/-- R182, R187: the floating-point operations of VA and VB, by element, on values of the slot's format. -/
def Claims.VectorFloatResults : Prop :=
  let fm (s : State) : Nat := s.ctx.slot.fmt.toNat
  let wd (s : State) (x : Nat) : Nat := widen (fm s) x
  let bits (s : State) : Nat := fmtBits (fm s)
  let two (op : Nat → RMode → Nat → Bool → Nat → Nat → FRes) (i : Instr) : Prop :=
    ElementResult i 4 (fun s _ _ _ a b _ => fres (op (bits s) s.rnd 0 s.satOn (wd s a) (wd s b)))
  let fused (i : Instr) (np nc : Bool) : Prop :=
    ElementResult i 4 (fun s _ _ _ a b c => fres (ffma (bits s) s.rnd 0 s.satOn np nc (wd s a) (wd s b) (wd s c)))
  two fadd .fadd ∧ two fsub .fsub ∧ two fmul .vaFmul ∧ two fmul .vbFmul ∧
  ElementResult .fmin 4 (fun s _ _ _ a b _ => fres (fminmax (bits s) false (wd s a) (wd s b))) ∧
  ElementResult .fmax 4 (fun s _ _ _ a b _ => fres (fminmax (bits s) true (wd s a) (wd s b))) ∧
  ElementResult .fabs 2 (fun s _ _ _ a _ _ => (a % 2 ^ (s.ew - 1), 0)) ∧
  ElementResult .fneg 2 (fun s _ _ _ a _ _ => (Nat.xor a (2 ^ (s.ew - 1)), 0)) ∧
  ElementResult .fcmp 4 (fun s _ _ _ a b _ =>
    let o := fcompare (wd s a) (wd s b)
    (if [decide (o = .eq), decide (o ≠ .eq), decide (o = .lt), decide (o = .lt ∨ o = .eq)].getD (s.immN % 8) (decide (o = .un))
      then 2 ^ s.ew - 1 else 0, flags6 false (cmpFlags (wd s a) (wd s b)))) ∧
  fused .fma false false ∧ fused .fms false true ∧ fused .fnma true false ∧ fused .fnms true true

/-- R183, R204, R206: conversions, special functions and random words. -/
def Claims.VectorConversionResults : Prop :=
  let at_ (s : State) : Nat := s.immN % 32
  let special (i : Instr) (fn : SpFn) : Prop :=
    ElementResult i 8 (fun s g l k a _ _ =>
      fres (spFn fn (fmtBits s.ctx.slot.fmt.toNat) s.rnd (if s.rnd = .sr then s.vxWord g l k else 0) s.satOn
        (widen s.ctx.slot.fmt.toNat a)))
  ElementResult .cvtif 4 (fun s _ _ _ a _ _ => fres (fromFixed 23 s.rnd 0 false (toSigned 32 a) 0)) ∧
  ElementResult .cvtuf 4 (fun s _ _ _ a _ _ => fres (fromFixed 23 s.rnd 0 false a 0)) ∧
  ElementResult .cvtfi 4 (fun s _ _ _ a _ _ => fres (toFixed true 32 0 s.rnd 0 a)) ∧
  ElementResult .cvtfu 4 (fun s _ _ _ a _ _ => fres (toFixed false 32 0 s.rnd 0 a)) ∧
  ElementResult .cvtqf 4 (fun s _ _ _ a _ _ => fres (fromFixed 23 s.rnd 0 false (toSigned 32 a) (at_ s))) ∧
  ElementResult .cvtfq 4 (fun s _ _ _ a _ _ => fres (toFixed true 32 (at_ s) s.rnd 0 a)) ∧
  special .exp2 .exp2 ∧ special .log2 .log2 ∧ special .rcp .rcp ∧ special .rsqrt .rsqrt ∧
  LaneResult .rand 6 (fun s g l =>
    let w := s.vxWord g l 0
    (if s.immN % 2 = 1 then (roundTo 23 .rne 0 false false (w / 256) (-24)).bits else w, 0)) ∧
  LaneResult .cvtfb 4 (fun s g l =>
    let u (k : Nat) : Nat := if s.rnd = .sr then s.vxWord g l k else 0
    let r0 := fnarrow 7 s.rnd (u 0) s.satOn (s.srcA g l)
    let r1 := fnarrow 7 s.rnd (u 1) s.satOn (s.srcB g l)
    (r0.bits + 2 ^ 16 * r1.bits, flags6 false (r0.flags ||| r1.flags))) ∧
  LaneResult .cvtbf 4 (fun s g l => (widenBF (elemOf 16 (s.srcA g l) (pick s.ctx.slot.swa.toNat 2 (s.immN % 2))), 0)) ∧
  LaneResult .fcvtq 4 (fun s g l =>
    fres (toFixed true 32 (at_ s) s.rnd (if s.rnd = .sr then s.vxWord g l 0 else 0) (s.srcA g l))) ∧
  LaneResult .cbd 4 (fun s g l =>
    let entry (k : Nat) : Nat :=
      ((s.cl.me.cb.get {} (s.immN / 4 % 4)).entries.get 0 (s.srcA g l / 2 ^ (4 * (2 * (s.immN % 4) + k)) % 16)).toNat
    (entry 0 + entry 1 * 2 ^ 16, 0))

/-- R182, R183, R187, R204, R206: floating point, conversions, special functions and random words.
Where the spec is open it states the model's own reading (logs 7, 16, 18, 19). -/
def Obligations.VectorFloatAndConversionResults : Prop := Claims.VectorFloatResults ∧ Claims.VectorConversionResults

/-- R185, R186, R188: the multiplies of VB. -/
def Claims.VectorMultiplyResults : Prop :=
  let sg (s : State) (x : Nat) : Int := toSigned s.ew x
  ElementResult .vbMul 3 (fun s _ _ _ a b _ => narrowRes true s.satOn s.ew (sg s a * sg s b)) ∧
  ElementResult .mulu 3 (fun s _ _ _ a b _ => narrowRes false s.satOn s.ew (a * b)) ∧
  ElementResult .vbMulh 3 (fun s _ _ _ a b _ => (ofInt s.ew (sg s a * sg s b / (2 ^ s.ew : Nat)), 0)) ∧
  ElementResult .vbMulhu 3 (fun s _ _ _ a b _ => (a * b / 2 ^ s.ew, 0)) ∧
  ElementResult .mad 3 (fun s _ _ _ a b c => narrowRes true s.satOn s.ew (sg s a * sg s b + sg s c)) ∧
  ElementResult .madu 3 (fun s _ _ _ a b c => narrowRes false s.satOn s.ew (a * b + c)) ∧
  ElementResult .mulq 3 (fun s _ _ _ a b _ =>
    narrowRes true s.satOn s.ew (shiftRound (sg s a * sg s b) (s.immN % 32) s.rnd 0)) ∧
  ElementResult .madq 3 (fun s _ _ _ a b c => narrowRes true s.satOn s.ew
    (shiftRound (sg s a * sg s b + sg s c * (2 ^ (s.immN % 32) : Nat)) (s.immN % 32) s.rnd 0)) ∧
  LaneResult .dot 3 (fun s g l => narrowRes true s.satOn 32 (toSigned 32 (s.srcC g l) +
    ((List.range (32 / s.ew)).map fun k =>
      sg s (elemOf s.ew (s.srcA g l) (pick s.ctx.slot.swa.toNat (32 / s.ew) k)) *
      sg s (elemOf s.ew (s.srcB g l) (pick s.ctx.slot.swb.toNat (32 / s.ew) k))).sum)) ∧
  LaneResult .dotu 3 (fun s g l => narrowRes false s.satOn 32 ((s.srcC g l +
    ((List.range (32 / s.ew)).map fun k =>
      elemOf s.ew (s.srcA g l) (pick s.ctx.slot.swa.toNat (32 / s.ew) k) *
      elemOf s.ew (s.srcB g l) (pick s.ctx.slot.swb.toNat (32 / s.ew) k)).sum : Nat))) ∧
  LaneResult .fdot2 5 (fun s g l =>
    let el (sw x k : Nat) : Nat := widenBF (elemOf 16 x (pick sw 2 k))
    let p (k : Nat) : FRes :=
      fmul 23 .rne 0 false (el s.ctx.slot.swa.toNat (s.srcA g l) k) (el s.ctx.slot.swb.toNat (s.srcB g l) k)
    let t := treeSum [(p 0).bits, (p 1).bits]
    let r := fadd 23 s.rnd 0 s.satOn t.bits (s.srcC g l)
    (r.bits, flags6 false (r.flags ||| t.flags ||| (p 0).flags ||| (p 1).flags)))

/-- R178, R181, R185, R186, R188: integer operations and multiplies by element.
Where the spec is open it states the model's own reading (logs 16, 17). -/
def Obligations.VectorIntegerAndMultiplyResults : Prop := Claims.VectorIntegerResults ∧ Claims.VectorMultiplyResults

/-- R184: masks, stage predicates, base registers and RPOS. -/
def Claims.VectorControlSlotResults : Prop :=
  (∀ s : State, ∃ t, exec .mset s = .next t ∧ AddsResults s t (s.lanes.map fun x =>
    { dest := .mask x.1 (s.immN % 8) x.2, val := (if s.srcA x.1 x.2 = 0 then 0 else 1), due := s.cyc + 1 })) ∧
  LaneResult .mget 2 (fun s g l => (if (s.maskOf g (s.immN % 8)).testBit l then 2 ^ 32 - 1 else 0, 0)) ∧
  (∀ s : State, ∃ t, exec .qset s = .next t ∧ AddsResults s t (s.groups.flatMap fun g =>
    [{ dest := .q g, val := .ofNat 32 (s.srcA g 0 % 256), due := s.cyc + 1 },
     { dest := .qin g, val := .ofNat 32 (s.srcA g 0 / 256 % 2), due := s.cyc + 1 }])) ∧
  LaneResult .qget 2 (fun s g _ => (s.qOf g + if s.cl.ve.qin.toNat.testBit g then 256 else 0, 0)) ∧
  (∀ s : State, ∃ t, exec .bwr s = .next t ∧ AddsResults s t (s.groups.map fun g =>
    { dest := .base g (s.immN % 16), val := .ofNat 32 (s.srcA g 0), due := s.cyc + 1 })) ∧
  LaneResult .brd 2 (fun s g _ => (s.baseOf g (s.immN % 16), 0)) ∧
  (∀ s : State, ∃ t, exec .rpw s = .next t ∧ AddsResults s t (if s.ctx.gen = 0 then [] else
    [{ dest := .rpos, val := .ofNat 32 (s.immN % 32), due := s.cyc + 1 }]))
○ ○ ○
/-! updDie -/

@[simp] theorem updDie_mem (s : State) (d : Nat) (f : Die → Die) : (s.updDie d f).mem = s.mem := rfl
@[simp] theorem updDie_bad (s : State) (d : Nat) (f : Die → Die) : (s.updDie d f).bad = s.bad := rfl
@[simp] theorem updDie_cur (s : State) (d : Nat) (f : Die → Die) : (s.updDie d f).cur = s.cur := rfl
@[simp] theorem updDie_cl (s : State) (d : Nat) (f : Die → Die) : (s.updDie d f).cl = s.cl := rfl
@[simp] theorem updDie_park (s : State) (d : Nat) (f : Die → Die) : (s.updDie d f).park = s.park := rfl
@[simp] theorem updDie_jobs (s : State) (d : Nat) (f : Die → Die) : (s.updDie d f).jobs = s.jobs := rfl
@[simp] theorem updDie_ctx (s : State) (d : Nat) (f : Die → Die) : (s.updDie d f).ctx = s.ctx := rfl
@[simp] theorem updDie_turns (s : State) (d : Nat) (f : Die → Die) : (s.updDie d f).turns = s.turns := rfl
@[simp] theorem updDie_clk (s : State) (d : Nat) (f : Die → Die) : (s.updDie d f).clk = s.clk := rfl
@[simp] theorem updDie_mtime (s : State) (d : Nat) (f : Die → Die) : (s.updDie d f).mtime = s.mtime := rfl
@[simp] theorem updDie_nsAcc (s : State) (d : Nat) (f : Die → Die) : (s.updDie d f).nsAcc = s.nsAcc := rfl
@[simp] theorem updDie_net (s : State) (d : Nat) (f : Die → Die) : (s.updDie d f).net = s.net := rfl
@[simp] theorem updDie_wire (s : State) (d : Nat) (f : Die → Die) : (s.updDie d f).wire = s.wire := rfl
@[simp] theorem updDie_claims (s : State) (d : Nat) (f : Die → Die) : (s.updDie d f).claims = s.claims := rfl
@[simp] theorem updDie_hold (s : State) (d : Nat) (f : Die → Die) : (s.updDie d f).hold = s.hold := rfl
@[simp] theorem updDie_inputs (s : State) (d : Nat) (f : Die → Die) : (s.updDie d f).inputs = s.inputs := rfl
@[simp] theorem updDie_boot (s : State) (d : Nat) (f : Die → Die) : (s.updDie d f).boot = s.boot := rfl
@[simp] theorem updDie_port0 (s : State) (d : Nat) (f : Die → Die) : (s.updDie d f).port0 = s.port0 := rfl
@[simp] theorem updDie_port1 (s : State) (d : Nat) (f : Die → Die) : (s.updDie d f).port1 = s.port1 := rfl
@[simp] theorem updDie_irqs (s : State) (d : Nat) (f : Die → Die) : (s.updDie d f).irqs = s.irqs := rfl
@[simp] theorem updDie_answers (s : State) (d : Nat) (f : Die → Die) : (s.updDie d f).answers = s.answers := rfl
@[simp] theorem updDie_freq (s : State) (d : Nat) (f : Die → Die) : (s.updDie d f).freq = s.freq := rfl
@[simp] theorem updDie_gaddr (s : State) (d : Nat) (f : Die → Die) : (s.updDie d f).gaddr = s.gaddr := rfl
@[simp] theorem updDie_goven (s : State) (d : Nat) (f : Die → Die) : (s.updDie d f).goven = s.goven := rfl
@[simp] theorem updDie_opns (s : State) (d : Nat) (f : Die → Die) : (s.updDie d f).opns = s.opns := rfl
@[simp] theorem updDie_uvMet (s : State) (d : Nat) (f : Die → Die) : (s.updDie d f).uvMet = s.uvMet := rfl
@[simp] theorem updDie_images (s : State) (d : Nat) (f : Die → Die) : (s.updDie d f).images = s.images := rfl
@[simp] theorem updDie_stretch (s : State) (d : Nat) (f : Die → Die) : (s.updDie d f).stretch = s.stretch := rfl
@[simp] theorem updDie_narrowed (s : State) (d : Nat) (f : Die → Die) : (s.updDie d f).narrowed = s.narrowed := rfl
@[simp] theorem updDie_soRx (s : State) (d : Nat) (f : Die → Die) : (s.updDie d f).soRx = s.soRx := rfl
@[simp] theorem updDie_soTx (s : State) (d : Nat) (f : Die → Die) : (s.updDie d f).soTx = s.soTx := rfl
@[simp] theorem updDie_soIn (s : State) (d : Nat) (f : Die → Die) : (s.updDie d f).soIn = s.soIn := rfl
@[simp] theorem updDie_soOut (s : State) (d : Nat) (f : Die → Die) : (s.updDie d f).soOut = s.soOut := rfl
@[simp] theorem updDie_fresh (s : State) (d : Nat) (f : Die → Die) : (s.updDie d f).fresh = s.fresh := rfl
○ ○ ○
- Work instruction: Everything starting at the line containing "s.claims := rfl" and ending at the line containing "s.boot := rfl" in the records above should be repeated exactly, and only that.

- Task solution:
@[simp] theorem updDie_claims (s : State) (d : Nat) (f : Die → Die) : (s.updDie d f).claims = s.claims := rfl
@[simp] theorem updDie_hold (s : State) (d : Nat) (f : Die → Die) : (s.updDie d f).hold = s.hold := rfl
@[simp] theorem updDie_inputs (s : State) (d : Nat) (f : Die → Die) : (s.updDie d f).inputs = s.inputs := rfl
@[simp] theorem updDie_boot (s : State) (d : Nat) (f : Die → Die) : (s.updDie d f).boot = s.boot := rfl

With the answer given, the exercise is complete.